I will say if you don't journal. You should journal. In your mind if you just nodded your head and mini-rolled your eyes and thought I know I know, I can tell you won't but here is the thing. I journal here on this blog and don't publish so for fun I went and read the unpublished journals here since my last real post and it was illuminating... imagine being internally illuminated. Its like it shines a light on and neatly clarifies you to yourself. Its a calming, GROUNDING, reassuring experience for me. I think for everyone.

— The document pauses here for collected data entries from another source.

@[simp] theorem Decoder.finish_dstate (d : Decoder) (r : Word) : (d.finish r).dstate = d.dstate := rfl
@[simp] theorem Decoder.finish_wp (d : Decoder) (r : Word) : (d.finish r).wp = d.wp := rfl
@[simp] theorem Decoder.finish_leftOff (d : Decoder) (r : Word) : (d.finish r).leftOff = d.leftOff := rfl
@[simp] theorem Decoder.finish_leftLen (d : Decoder) (r : Word) : (d.finish r).leftLen = d.leftLen := rfl
@[simp] theorem Decoder.finish_lastT (d : Decoder) (r : Word) : (d.finish r).lastT = d.lastT := rfl
@[simp] theorem Decoder.finish_res (d : Decoder) (r : Word) : (d.finish r).res = r := rfl
@[simp] theorem Decoder.finish_inMem (d : Decoder) (r : Word) : (d.finish r).inMem = d.inMem := rfl
@[simp] theorem Decoder.finish_outMem (d : Decoder) (r : Word) : (d.finish r).outMem = d.outMem := rfl
@[simp] theorem Decoder.finish_window (d : Decoder) (r : Word) : (d.finish r).window = none := rfl

@[simp] theorem Decoder.openAt_dstate (d : Decoder) (base len t : Nat) : (d.openAt base len t).dstate = d.dstate := rfl
@[simp] theorem Decoder.openAt_wp (d : Decoder) (base len t : Nat) : (d.openAt base len t).wp = d.wp := rfl
@[simp] theorem Decoder.openAt_leftOff (d : Decoder) (base len t : Nat) : (d.openAt base len t).leftOff = d.leftOff := rfl
@[simp] theorem Decoder.openAt_leftLen (d : Decoder) (base len t : Nat) : (d.openAt base len t).leftLen = d.leftLen := rfl
@[simp] theorem Decoder.openAt_lastT (d : Decoder) (base len t : Nat) : (d.openAt base len t).lastT = t := rfl
@[simp] theorem Decoder.openAt_res (d : Decoder) (base len t : Nat) : (d.openAt base len t).res = d.res := rfl
@[simp] theorem Decoder.openAt_inMem (d : Decoder) (base len t : Nat) : (d.openAt base len t).inMem = d.inMem := rfl
@[simp] theorem Decoder.openAt_outMem (d : Decoder) (base len t : Nat) : (d.openAt base len t).outMem = d.outMem := rfl
@[simp] theorem Decoder.openAt_window (d : Decoder) (base len t : Nat) : (d.openAt base len t).window = some { base := base, len := len, pos := 0 } := rfl

@[simp] theorem Decoder.appended_dstate (d : Decoder) (m : Mem) : (d.appended m).dstate = d.dstate := rfl
@[simp] theorem Decoder.appended_wp (d : Decoder) (m : Mem) : (d.appended m).wp = d.wp + 1 := rfl
@[simp] theorem Decoder.appended_leftOff (d : Decoder) (m : Mem) : (d.appended m).leftOff = d.leftOff := rfl
@[simp] theorem Decoder.appended_leftLen (d : Decoder) (m : Mem) : (d.appended m).leftLen = d.leftLen := rfl
@[simp] theorem Decoder.appended_lastT (d : Decoder) (m : Mem) : (d.appended m).lastT = d.lastT := rfl
@[simp] theorem Decoder.appended_res (d : Decoder) (m : Mem) : (d.appended m).res = d.res := rfl
@[simp] theorem Decoder.appended_inMem (d : Decoder) (m : Mem) : (d.appended m).inMem = d.inMem := rfl
@[simp] theorem Decoder.appended_outMem (d : Decoder) (m : Mem) : (d.appended m).outMem = m := rfl
@[simp] theorem Decoder.appended_window (d : Decoder) (m : Mem) : (d.appended m).window = d.window := rfl

@[simp] theorem Decoder.setLeft_dstate (d : Decoder) : d.setLeft.dstate = d.dstate := by unfold Decoder.setLeft; split <;> rfl
@[simp] theorem Decoder.setLeft_wp (d : Decoder) : d.setLeft.wp = d.wp := by unfold Decoder.setLeft; split <;> rfl
@[simp] theorem Decoder.setLeft_lastT (d : Decoder) : d.setLeft.lastT = d.lastT := by unfold Decoder.setLeft; split <;> rfl
@[simp] theorem Decoder.setLeft_res (d : Decoder) : d.setLeft.res = d.res := by unfold Decoder.setLeft; split <;> rfl
@[simp] theorem Decoder.setLeft_inMem (d : Decoder) : d.setLeft.inMem = d.inMem := by unfold Decoder.setLeft; split <;> rfl
@[simp] theorem Decoder.setLeft_outMem (d : Decoder) : d.setLeft.outMem = d.outMem := by unfold Decoder.setLeft; split <;> rfl
@[simp] theorem Decoder.setLeft_window (d : Decoder) : d.setLeft.window = d.window := by unfold Decoder.setLeft; split <;> rfl

/-- LEFT_LEN after SET_LEFT is the number of bytes after the cursor (R79). -/
@[simp] theorem Decoder.setLeft_leftLen (d : Decoder) : d.setLeft.leftLen = d.bytesAfter := by
  unfold Decoder.setLeft
  split
  · rfl
  · simp only; omega

/-- LEFT_OFF after SET_LEFT (R79). -/
@[simp] theorem Decoder.setLeft_leftOff (d : Decoder) :
    d.setLeft.leftOff = if 0 < d.bytesAfter then d.addressAfter else 0 := by
  unfold Decoder.setLeft
  split <;> rfl

theorem Decoder.bytesAfter_some {d : Decoder} {w : Window} (h : d.window = some w) :
    d.bytesAfter = w.len - (w.pos + 1) := by simp [Decoder.bytesAfter, h]

theorem Decoder.addressAfter_some {d : Decoder} {w : Window} (h : d.window = some w) :
    d.addressAfter = w.base + w.pos + 1 := by simp [Decoder.addressAfter, h]

/-- SET_LEFT and the end of the transaction together, field by field (R79, R81, R109). -/
theorem Decoder.setLeft_finish (d : Decoder) (w : Window) (hw : d.window = some w) (r : Word) :
    d.setLeft.finish r = { d with
      leftOff := if w.pos + 1 < w.len then w.base + w.pos + 1 else 0
      leftLen := w.len - (w.pos + 1)
      res := r
      window := none } := by
  unfold Decoder.setLeft Decoder.finish
  rw [Decoder.bytesAfter_some hw, Decoder.addressAfter_some hw]
  split
  · rw [if_pos (by omega)]
  · rw [if_neg (by omega), show w.len - (w.pos + 1) = 0 by omega]

/-! ## Encoder -/

@[simp] theorem Encoder.begin_busy (e : Encoder) (n : Nat) : (e.begin n).busy = true := rfl
@[simp] theorem Encoder.begin_res (e : Encoder) (n : Nat) : (e.begin n).res = e.res := rfl
@[simp] theorem Encoder.begin_sendErr (e : Encoder) (n : Nat) : (e.begin n).sendErr = e.sendErr := rfl
@[simp] theorem Encoder.begin_epos (e : Encoder) (n : Nat) : (e.begin n).epos = 0 := rfl
@[simp] theorem Encoder.begin_ej (e : Encoder) (n : Nat) : (e.begin n).ej = 0 := rfl
@[simp] theorem Encoder.begin_len (e : Encoder) (n : Nat) : (e.begin n).len = n := rfl
@[simp] theorem Encoder.begin_wait (e : Encoder) (n : Nat) : (e.begin n).wait = none := rfl
@[simp] theorem Encoder.begin_payMem (e : Encoder) (n : Nat) : (e.begin n).payMem = e.payMem := rfl
@[simp] theorem Encoder.begin_scratch (e : Encoder) (n : Nat) : (e.begin n).scratch = e.scratch := rfl
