-- ==== Sys2Proof/Tests/Slice0.lean ====
section
/-! SUPPORT. Tests and witnesses. Expected values are those of spec/95_test_vectors.md (T1, S1, P3, …), or are worked by hand from the rule named; none is the model's own answer. A witness_X shows a state and operands that meet the hypotheses of Obligations.X, clause by clause where it has several. -/

namespace Sys2Proof.Tests

open Sys2Proof Sys2Proof.Machine

/-! ## Small states -/

/-- A memory holding these bytes from address `a` on. -/
def bytesFrom : Nat → List Byte → Mem
  | _, [] => []
  | a, b :: bs => (a, b) :: bytesFrom (a + 1) bs

/-- The reset state with these bytes in IN_MEM, this word written to DEC_CMD, and this value on the tick port. -/
def commanded (bytes : List Byte) (w : Word) (tick : Nat) : State :=
  { State.reset with
    dec := { Decoder.reset with inMem := bytesFrom 0 bytes }
    inputs := [.access (.regWrite .decoder 0 0 4 w)]
    tick := tick }

/-- The decoder in a frame state, holding a partial payload. -/
def holding (s : State) (d : DState) (p : List Byte) : State :=
  s.setDec { s.dec with dstate := d, wp := p.length, outMem := bytesFrom 0 p }

/-- A one-byte window open on the byte `b`, in a frame state with a partial payload, in a buffer of `cap` bytes. -/
def onByte (cap : Nat) (d : DState) (p : List Byte) (b : Byte) : State :=
  { State.reset with
    cfg := { Config.standard with capacity := cap }
    dec := { Decoder.reset with
      dstate := d, wp := p.length, outMem := bytesFrom 0 p, inMem := [(0, b)]
      window := some { base := 0, len := 1, pos := 0 } } }

/-- The reset state with this CHUNK_SIZE, this payload in PAY_MEM and these inputs. -/
def sending (chunkSize : Nat) (payload : List Byte) (inputs : List Input) : State :=
  { State.reset with
    cfg := { Config.standard with chunkSize := chunkSize }
    enc := { Encoder.reset with payMem := bytesFrom 0 payload }
    inputs := inputs }

/-- What a test looks at: DSTATE, WP, LEFT_OFF, LEFT_LEN, RES. -/
def decoderView (r : StepResult) : Option (DState × Nat × Nat × Nat × Word) :=
  (nextOf r).map fun s => (s.dec.dstate, s.dec.wp, s.dec.leftOff, s.dec.leftLen, s.dec.res)

/-- The bytes of OUT_MEM. -/
def outView (r : StepResult) : Option Mem := (nextOf r).map fun s => s.dec.outMem

/-- The chunks presented, ENC_BUSY, ENC_RES, SEND_ERR. -/
def encoderView (r : StepResult) : Option (List (List Byte) × Bool × Bool × Nat) :=
  (nextOf r).map fun s => (s.sinkOut, s.enc.busy, s.enc.res, s.enc.sendErr)

/-- Whether a step stops with this fault. -/
def stopsWith (f : Fault) : StepResult → Bool
  | .next _ => false
  | .fault g => f == g
  | .refused _ => false

/-! ## Ill-formed terms -/

theorem test_illformed_skip : (Instr.skip 0xC0#8).wellFormed = false := by decide
theorem test_illformed_badEsc_delimiter : (Instr.badEsc 0xC0#8).wellFormed = false := by decide
theorem test_illformed_badEsc_end : (Instr.badEsc 0xDC#8).wellFormed = false := by decide
theorem test_illformed_badEsc_esc : (Instr.badEsc 0xDD#8).wellFormed = false := by decide
theorem test_illformed_data_delimiter : (Instr.data 0xC0#8).wellFormed = false := by decide
theorem test_illformed_data_escape : (Instr.data 0xDB#8).wellFormed = false := by decide
theorem test_wrong_state_start : Instr.start.readIn .inFrame = false := by decide
theorem test_wrong_state_esc : Instr.esc.readIn .inFrameEscaped = false := by decide

/-! ## Decoding: words from section 2 of the test vectors, bytes from its section 5 -/

theorem test_decode_init : decode .idle (.decCmd 0b00000000000000000000000000000001#32) = .ok .init := by decide
theorem test_decode_reset : decode .idle (.decCmd 0b00000000000000000000000000000010#32) = .ok .reset := by decide
theorem test_decode_process : decode .idle (.decCmd 0b00000000000000000000100100000011#32) = .ok (.process 9#24) := by decide
theorem test_decode_process_longest : decode .idle (.decCmd 0xFFFFFF03#32) = .ok (.process 0xFFFFFF#24) := by decide
theorem test_decode_drain : decode .idle (.decCmd 0b00000000000000000000000000000100#32) = .ok .drain := by decide
theorem test_decode_encode : decode .idle (.encCmd 0b00000000000000000000011000010000#32) = .ok (.encode 6#24) := by decide
theorem test_decode_start : decode .idle (.wire 0b11000000#8) = .ok .start := by decide
theorem test_decode_skip : decode .idle (.wire 0b11011011#8) = .ok (.skip 0b11011011#8) := by decide
theorem test_decode_end : decode .inFrameEscaped (.wire 0b11000000#8) = .ok .endFrame := by decide
theorem test_decode_escEnd : decode .inFrameEscaped (.wire 0b11011100#8) = .ok .escEnd := by decide
theorem test_decode_escEsc : decode .inFrameEscaped (.wire 0b11011101#8) = .ok .escEsc := by decide
theorem test_decode_badEsc : decode .inFrameEscaped (.wire 0b11011011#8) = .ok (.badEsc 0b11011011#8) := by decide
theorem test_decode_esc : decode .inFrame (.wire 0b11011011#8) = .ok .esc := by decide
theorem test_decode_data : decode .inFrame (.wire 0b11011100#8) = .ok (.data 0b11011100#8) := by decide
theorem test_reject_op : decode .idle (.decCmd 0x00000005#32) = .error .reservedOp := by decide
theorem test_reject_len : decode .idle (.decCmd 0x00000104#32) = .error .nonzeroLen := by decide
theorem test_reject_encode_word : decode .idle (.decCmd 0x00000010#32) = .error .reservedOp := by decide
theorem test_reject_process_word : decode .idle (.encCmd 0x00000003#32) = .error .reservedOp := by decide

/-- The table's numbering of bits: a command word as it stands, a wire byte in the DSTATE of log 5. -/
theorem test_table_words : decodeTableWord 32 0x503 = some (.process 5#24) ∧ decodeTableWord 32 0x110 = some (.encode 1#24)
    ∧ decodeTableWord 8 0xDD = some .escEsc ∧ decodeTableWord 32 0x104 = none := by decide

/-- The placed word is what the next step runs: an ENCODE of no bytes presents `C0 C0` (R93); an escaped 0xDD appends 0xDB (R83). -/
theorem test_placed_word : (encoderView (step (State.reset.withFetchWord 32 0x10))).map Prod.fst = some [[0xC0#8, 0xC0#8]]
    ∧ outView (step (State.reset.withFetchWord 8 0xDD)) = some [(0, 0xDB#8)] := by decide

/-! ## One step of each instruction -/

/-- T42: INIT leaves RES, OUT_MEM and LAST_T, and clears the frame state. -/
theorem test_init : decoderView (step (holding (commanded [] 0x00000001#32 0) .inFrame [0x01#8, 0x02#8]))
    = some (.idle, 0, 0, 0, 0#32) := by decide

/-- T43: RESET clears the leftover. -/
theorem test_reset_leftover : decoderView (exec .reset (State.reset.setDec { Decoder.reset with leftOff := 3, leftLen := 3, res := 1#32 }))
    = some (.idle, 0, 0, 0, 1#32) := by decide

/-- S2: `C0 01 02 03 DB DC 04 C0` gives FrameReady(5). -/
theorem test_process_frame :
    decoderView (step (commanded [0xC0#8, 0x01#8, 0x02#8, 0x03#8, 0xDB#8, 0xDC#8, 0x04#8, 0xC0#8] 0x00000803#32 0))
      = some (.idle, 5, 0, 0, 5#32) := by decide

/-- T10: a bad escape leaves the bytes after it as the leftover (3, 2). -/
theorem test_process_bad_escape :
    decoderView (step (commanded [0xC0#8, 0xDB#8, 0x05#8, 0x06#8, 0xC0#8] 0x00000503#32 0))
      = some (.idle, 0, 3, 2, 0xFFFFFFFE#32) := by decide

/-- T34: a DRAIN whose timeout fires still processes the saved leftover. -/
theorem test_drain_after_timeout :
    decoderView (exec .drain ((commanded [0xC0#8, 0x01#8, 0xC0#8, 0xC0#8, 0x05#8, 0xC0#8] 0#32 1000).setDec
      { Decoder.reset with
        wp := 1, leftOff := 3, leftLen := 3, res := 1#32, outMem := [(0, 0x01#8)]
        inMem := bytesFrom 0 [0xC0#8, 0x01#8, 0xC0#8, 0xC0#8, 0x05#8, 0xC0#8] }))
      = some (.idle, 1, 0, 0, 1#32) := by decide

/-- T35: an empty DRAIN writes RES alone. -/
theorem test_drain_empty : nextOf (exec .drain ((holding State.reset .inFrame [0x01#8]).setTick 900))
    = some ((holding State.reset .inFrame [0x01#8]).setTick 900) := by decide

/-- S3: with CHUNK_SIZE 11 the payload goes out as one chunk. -/
theorem test_encode_one_chunk :
    encoderView (step (sending 11 [0x01#8, 0xC0#8, 0xC0#8, 0x02#8, 0xDB#8, 0x03#8] [.access (.regWrite .encoder 0 0 4 0x00000610#32)]))
      = some ([[0xC0#8, 0x01#8, 0xDB#8, 0xDC#8, 0xDB#8, 0xDC#8, 0x02#8, 0xDB#8, 0xDD#8, 0x03#8, 0xC0#8]], true, false, 0) := by decide

/-- T52: with CHUNK_SIZE 3 the payload `C0` fills the scratch buffer, and a closing flush comes first. -/
theorem test_encode_closing_flush :
    encoderView (step (sending 3 [0xC0#8] [.access (.regWrite .encoder 0 0 4 0x00000110#32)]))
      = some ([[0xC0#8, 0xDB#8, 0xDC#8]], true, false, 0) := by decide

/-- R80: START clears WP and enters IN_FRAME. -/
theorem test_start : decoderView (step (State.reset.withFetchWord 8 0xC0)) = some (.inFrame, 0, 0, 0, 0#32) := by decide

/-- T5: in IDLE an escape byte is ignored. -/
theorem test_skip : decoderView (step (onByte 8 .idle [] 0xDB#8)) = some (.idle, 0, 0, 0, 0#32) := by decide

/-- T7: a delimiter after ESC ends the frame. -/
theorem test_end_escaped : decoderView (step (onByte 8 .inFrameEscaped [0x01#8] 0xC0#8)) = some (.idle, 1, 0, 0, 1#32) := by decide

/-- T8: a delimiter after ESC with WP = 0 restarts in IN_FRAME. -/
theorem test_end_restarts : decoderView (step (onByte 8 .inFrameEscaped [] 0xC0#8)) = some (.inFrame, 0, 0, 0, 0#32) := by decide

/-- T15: ESC_END appends 0xC0 at WP. -/
theorem test_escEnd : outView (step (onByte 8 .inFrameEscaped [0x01#8] 0xDC#8)) = some [(0, 0x01#8), (1, 0xC0#8)] := by decide

/-- T22: a decoded escape counts against CAPACITY. -/
theorem test_escEnd_overflow : decoderView (step (onByte 1 .inFrameEscaped [0x01#8] 0xDC#8))
    = some (.idle, 0, 0, 0, 0xFFFFFFFF#32) := by decide

/-- T1: ESC_ESC appends 0xDB. -/
theorem test_escEsc : outView (step (onByte 8 .inFrameEscaped [] 0xDD#8)) = some [(0, 0xDB#8)] := by decide

/-- T23: a bad escape at a full buffer reports InvalidEscapeSequence, and OUT_MEM keeps its bytes. -/
theorem test_badEsc_full : decoderView (step (onByte 1 .inFrameEscaped [0x01#8] 0x41#8)) = some (.idle, 0, 0, 0, 0xFFFFFFFE#32)
    ∧ outView (step (onByte 1 .inFrameEscaped [0x01#8] 0x41#8)) = some [(0, 0x01#8)] := by decide

/-- T24: at WP = CAPACITY an ESC appends nothing and does not overflow. -/
theorem test_esc_full : decoderView (step (onByte 1 .inFrame [0x01#8] 0xDB#8)) = some (.inFrameEscaped, 1, 0, 0, 0#32) := by decide

/-- T6: 0xDC without ESC is data. -/
theorem test_data : outView (step (onByte 8 .inFrame [] 0xDC#8)) = some [(0, 0xDC#8)] := by decide

/-- T27: the byte after a full buffer overflows; on the last byte of the window there is no leftover. -/
theorem test_data_overflow : decoderView (step (onByte 2 .inFrame [0x01#8, 0x02#8] 0x03#8))
    = some (.idle, 0, 0, 0, 0xFFFFFFFF#32) := by decide

/-! ## Beside the instructions -/

/-- T31, T30: a gap of 500 does not exceed the timeout, 501 does. T38: elapsed (4 - 250) mod 256 = 10. -/
theorem test_elapsed : timedOut Config.standard 500 0 = false ∧ timedOut Config.standard 501 0 = true
    ∧ elapsed 32 0x10 0xFFFFFF00 = 272 ∧ elapsed 8 4 250 = 10 := by decide

/-- T61: a failing first flush ends the ENCODE with the sink's value; T63: no more of the payload is sent. -/
theorem test_sink_failure : encoderView (runSteps 2 (sending 3 [0x01#8, 0x02#8]
    [.access (.regWrite .encoder 0 0 4 0x00000210#32), .sinkAnswer 1 (.fail 7)]))
      = some ([[0xC0#8, 0x01#8]], false, true, 7) := by decide

/-- T53: `C0 01 | 02 C0`. -/
theorem test_sink_ok : encoderView (runSteps 3 (sending 3 [0x01#8, 0x02#8]
    [.access (.regWrite .encoder 0 0 4 0x00000210#32), .sinkAnswer 1 .ok, .sinkAnswer 2 .ok]))
      = some ([[0xC0#8, 0x01#8], [0x02#8, 0xC0#8]], false, false, 0) := by decide

/-- T56: escape pairs are never split across chunks. -/
theorem test_chunks : chunksOf 3 [0xC0#8, 0xC0#8, 0xC0#8]
    = [[0xC0#8, 0xDB#8, 0xDC#8], [0xDB#8, 0xDC#8], [0xDB#8, 0xDC#8, 0xC0#8]] := by decide

/-- T45 to T49: host faults. -/
theorem test_host_faults :
    stopsWith .unwrittenRead (step (commanded [0xC0#8, 0x01#8] 0x00000303#32 0)) = true
    ∧ stopsWith .memRange (step (commanded [] 0x00010103#32 0)) = true
    ∧ stopsWith .leftoverNotDrained (exec (.process 3#24) (State.reset.setDec { Decoder.reset with leftOff := 3, leftLen := 3 })) = true
    ∧ stopsWith .memRange (step (State.reset.setInputs [.access (.memWrite .outMem 0 0#8)])) = true
    ∧ stopsWith .reservedCmd (step (commanded [] 0x00000104#32 0)) = true
    ∧ stopsWith .regAccess (step (State.reset.setInputs [.access (.regRead .decoder 0 0 4)])) = true := by decide

/-- T48: ENC_CMD written while busy. -/
theorem test_busy : stopsWith .busy (step ((sending 3 [0x01#8] [.access (.regWrite .encoder 0 0 4 0x00000110#32)]).setEnc
    { Encoder.reset with busy := true })) = true := by decide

SO today, the log will will be not so much the activities of the day (althought that was cleaning the house, cooking, working and taking care of a sick 5th grade girl who really is a champ about it but feels pretty rotten) - but a log of the thoughts of the day.
For a LOOONG time to me, its felt like limbo. Im no longer running from the bear that would eat me if I didn't prove myself. If I wasn't successful. If I didn't achieve. And its not a bad place, but its a new one and Im a little fish-out-of-water. Its a new skill to have space.
It means time and energy freed up. So what do I do. Well for one, I become a lazier, funnier (I think) version of myself. And Im all about home-making again. And not decorating. Like cleaning the house and making homemade cleaners and making dinners and menus every night. I don't even know what that is about but maybe its about taking care of people and slowing down to speed up.
Lots more I can say about literally changing my identity from something I took from an idea to a "thing"...didn't build on or anyone. And so it was kinda like what I think leaving one body behind and jumping in a new body feels like. I've been literally figuring out this new person I am.
That brings me to "Day 46" .. when you own a gym and are the engine for the gym and for the supplement business you also have, you are always thinking fitness and more importantly "BE THE EXAMPLE"..which is honorable, but also exhausting and to be honest, not realistic. So after I achieved my goal of competing, I knew what was possible and I knew I didn't want to live there so I had nothing left to prove and therefore set out about seeing what life was like if your decisions weren't constantly governed by "BEING THE EXAMPLE"... IT WAS FUN! And then it was inconvenient. Things like energy and clothes and comfort become an issue so now Im choosing to return to a great energetic version of myself for me (which I was always for for myself first but driven and fueled by the near scorch intensity of needing to be an example)...so this is back to living without concern for what others need more than what I need.
Back to being about taking care of me and my family and that is what drew people to follow to begin with. Putting first things first and designing a life was the passion that drove me when I started Anna Smith Training Company in the basement across the street. I was the most happy in those early years.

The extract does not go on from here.